Collected data:
----------------
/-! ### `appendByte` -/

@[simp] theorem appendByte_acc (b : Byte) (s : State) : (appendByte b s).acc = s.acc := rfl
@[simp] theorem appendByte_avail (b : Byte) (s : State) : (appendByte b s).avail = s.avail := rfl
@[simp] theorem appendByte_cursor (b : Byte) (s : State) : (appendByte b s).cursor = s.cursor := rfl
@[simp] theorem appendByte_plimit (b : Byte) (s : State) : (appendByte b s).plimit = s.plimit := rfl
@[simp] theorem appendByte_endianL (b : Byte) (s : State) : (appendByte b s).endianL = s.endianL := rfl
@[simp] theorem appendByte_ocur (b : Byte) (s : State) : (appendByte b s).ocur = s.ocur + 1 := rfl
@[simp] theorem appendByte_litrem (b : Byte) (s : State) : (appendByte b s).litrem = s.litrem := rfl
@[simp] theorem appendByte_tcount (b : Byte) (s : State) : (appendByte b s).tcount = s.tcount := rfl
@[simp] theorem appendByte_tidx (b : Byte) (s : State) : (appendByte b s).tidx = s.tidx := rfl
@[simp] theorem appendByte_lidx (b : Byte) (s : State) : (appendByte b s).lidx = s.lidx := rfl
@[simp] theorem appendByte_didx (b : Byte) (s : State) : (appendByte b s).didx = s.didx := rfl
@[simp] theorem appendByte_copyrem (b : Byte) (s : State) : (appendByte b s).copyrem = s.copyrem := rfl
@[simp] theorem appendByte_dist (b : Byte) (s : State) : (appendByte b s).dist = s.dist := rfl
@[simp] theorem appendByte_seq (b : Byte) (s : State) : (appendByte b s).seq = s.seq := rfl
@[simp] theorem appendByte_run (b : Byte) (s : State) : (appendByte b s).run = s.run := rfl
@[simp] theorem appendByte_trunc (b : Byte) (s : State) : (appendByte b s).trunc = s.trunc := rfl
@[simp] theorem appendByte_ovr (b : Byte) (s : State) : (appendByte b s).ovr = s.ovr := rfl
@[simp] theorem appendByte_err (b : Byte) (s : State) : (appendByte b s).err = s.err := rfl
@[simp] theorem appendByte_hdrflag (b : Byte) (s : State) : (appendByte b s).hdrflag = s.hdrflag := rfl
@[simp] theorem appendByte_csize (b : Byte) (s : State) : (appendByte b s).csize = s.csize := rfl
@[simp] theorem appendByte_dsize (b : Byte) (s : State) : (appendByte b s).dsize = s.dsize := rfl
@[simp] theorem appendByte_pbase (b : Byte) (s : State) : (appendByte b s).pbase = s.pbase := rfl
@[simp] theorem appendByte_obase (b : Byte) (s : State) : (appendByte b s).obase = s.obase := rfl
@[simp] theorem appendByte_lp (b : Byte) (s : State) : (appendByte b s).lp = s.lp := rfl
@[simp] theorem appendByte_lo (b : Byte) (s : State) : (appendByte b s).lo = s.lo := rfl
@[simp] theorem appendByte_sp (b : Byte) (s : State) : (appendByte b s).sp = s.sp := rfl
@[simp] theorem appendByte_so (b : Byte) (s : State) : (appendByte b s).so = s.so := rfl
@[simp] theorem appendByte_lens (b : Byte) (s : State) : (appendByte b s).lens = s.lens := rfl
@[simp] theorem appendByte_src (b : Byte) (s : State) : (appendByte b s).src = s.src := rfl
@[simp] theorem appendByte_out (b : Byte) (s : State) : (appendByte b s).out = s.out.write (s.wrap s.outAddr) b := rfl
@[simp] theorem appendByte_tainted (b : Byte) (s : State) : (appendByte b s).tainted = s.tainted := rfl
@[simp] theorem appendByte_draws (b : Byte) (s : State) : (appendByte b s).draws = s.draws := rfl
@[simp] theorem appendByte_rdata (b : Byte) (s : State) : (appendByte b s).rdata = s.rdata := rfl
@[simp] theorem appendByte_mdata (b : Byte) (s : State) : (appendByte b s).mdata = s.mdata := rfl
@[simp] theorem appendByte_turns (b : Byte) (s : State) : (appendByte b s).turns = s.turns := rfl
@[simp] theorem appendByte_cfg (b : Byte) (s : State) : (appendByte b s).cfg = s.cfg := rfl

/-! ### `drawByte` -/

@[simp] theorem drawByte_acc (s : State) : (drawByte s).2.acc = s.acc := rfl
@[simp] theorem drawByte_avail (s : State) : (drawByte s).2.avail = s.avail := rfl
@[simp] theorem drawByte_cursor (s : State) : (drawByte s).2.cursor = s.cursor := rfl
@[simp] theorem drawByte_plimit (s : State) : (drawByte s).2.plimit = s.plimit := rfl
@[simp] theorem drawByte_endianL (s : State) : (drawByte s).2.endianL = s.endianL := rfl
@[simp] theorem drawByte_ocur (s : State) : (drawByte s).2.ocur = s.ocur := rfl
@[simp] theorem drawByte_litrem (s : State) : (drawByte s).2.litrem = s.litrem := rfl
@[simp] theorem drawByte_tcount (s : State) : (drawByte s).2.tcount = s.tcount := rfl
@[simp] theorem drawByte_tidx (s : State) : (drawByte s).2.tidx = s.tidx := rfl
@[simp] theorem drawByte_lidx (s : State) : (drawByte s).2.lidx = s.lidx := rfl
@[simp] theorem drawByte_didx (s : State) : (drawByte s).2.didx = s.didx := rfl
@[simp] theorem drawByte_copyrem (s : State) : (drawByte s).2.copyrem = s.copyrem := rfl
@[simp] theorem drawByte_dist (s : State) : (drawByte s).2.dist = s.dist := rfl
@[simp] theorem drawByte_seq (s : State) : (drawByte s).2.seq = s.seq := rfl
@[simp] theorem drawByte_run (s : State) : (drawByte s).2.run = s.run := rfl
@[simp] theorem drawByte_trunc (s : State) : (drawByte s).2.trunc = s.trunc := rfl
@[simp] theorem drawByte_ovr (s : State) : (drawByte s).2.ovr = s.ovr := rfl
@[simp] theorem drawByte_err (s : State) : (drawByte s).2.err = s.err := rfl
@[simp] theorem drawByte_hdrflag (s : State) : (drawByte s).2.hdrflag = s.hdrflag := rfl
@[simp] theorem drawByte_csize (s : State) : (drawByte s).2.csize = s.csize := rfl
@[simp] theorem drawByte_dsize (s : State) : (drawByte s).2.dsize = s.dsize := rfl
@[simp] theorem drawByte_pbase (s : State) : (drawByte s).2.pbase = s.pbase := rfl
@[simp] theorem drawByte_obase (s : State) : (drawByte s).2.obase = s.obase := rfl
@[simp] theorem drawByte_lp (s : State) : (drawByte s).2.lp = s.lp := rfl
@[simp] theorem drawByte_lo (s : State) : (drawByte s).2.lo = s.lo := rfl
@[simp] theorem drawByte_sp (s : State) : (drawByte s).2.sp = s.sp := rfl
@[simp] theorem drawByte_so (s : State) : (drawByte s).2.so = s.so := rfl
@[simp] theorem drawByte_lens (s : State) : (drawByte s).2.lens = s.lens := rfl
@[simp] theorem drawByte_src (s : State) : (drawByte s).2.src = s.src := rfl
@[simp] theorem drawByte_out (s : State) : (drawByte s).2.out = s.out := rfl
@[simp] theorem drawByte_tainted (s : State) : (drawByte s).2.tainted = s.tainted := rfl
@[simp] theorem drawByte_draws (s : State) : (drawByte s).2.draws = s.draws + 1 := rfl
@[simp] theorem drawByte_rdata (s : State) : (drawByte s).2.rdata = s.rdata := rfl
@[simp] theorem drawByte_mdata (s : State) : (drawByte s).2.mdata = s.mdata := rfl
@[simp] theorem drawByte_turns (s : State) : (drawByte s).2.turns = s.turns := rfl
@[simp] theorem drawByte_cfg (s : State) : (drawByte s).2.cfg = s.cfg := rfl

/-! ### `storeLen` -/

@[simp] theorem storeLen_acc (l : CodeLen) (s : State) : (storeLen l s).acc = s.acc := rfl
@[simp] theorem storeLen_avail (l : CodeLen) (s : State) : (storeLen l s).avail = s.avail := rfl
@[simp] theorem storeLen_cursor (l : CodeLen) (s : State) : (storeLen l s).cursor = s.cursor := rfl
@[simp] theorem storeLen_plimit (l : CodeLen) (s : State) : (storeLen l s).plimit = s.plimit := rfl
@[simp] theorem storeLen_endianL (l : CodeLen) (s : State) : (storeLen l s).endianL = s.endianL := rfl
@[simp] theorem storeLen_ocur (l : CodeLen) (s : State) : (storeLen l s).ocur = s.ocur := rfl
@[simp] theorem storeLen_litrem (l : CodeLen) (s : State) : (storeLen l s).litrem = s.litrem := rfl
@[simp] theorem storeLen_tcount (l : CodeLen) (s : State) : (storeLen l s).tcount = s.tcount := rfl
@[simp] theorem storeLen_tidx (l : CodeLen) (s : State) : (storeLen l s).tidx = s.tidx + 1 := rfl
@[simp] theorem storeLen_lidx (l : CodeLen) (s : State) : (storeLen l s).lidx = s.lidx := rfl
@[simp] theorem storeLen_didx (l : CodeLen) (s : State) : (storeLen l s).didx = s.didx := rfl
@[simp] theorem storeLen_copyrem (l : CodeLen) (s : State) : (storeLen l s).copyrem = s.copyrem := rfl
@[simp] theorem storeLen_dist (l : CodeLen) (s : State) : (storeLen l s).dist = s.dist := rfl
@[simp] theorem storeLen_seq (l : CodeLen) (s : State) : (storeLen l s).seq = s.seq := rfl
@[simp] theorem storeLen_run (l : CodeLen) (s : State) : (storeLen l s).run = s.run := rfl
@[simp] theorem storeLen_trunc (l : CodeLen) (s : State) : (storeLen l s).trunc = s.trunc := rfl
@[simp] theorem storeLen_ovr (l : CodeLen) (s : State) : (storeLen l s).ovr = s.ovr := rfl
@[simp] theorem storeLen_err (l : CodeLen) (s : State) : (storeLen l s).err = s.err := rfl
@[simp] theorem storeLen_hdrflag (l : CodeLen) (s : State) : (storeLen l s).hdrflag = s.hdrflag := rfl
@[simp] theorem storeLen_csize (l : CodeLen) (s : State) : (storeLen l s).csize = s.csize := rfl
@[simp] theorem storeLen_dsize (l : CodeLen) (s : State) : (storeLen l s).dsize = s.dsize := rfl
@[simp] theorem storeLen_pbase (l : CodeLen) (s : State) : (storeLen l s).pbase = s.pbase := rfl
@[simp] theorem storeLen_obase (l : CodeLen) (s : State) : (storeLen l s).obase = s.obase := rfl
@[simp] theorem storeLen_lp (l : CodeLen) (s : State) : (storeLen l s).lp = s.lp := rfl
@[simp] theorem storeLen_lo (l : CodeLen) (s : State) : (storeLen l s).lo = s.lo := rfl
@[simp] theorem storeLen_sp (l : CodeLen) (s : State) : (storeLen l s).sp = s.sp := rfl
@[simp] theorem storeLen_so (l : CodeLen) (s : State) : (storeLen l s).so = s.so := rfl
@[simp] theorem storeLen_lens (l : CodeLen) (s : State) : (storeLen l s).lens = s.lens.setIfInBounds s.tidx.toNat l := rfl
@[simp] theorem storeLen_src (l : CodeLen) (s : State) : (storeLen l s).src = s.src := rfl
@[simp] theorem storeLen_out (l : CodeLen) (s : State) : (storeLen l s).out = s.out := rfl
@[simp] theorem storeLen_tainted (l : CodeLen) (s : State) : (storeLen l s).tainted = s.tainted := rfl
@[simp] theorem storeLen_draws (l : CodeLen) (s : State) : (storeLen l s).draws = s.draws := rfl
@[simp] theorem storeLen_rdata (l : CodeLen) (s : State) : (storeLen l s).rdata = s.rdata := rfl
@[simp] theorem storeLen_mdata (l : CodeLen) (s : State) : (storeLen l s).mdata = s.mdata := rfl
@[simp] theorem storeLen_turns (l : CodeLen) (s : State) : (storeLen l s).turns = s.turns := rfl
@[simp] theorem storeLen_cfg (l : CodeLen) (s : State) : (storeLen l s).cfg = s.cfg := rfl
----------------
*ABOUT THIS EXERCISE:* Copy the lines from the start of the data verbatim, stopping after the line containing "b s).cursor = s.cursor := rfl".

*SOLUTION FOR THIS TASK:*
/-! ### `appendByte` -/

@[simp] theorem appendByte_acc (b : Byte) (s : State) : (appendByte b s).acc = s.acc := rfl
@[simp] theorem appendByte_avail (b : Byte) (s : State) : (appendByte b s).avail = s.avail := rfl
@[simp] theorem appendByte_cursor (b : Byte) (s : State) : (appendByte b s).cursor = s.cursor := rfl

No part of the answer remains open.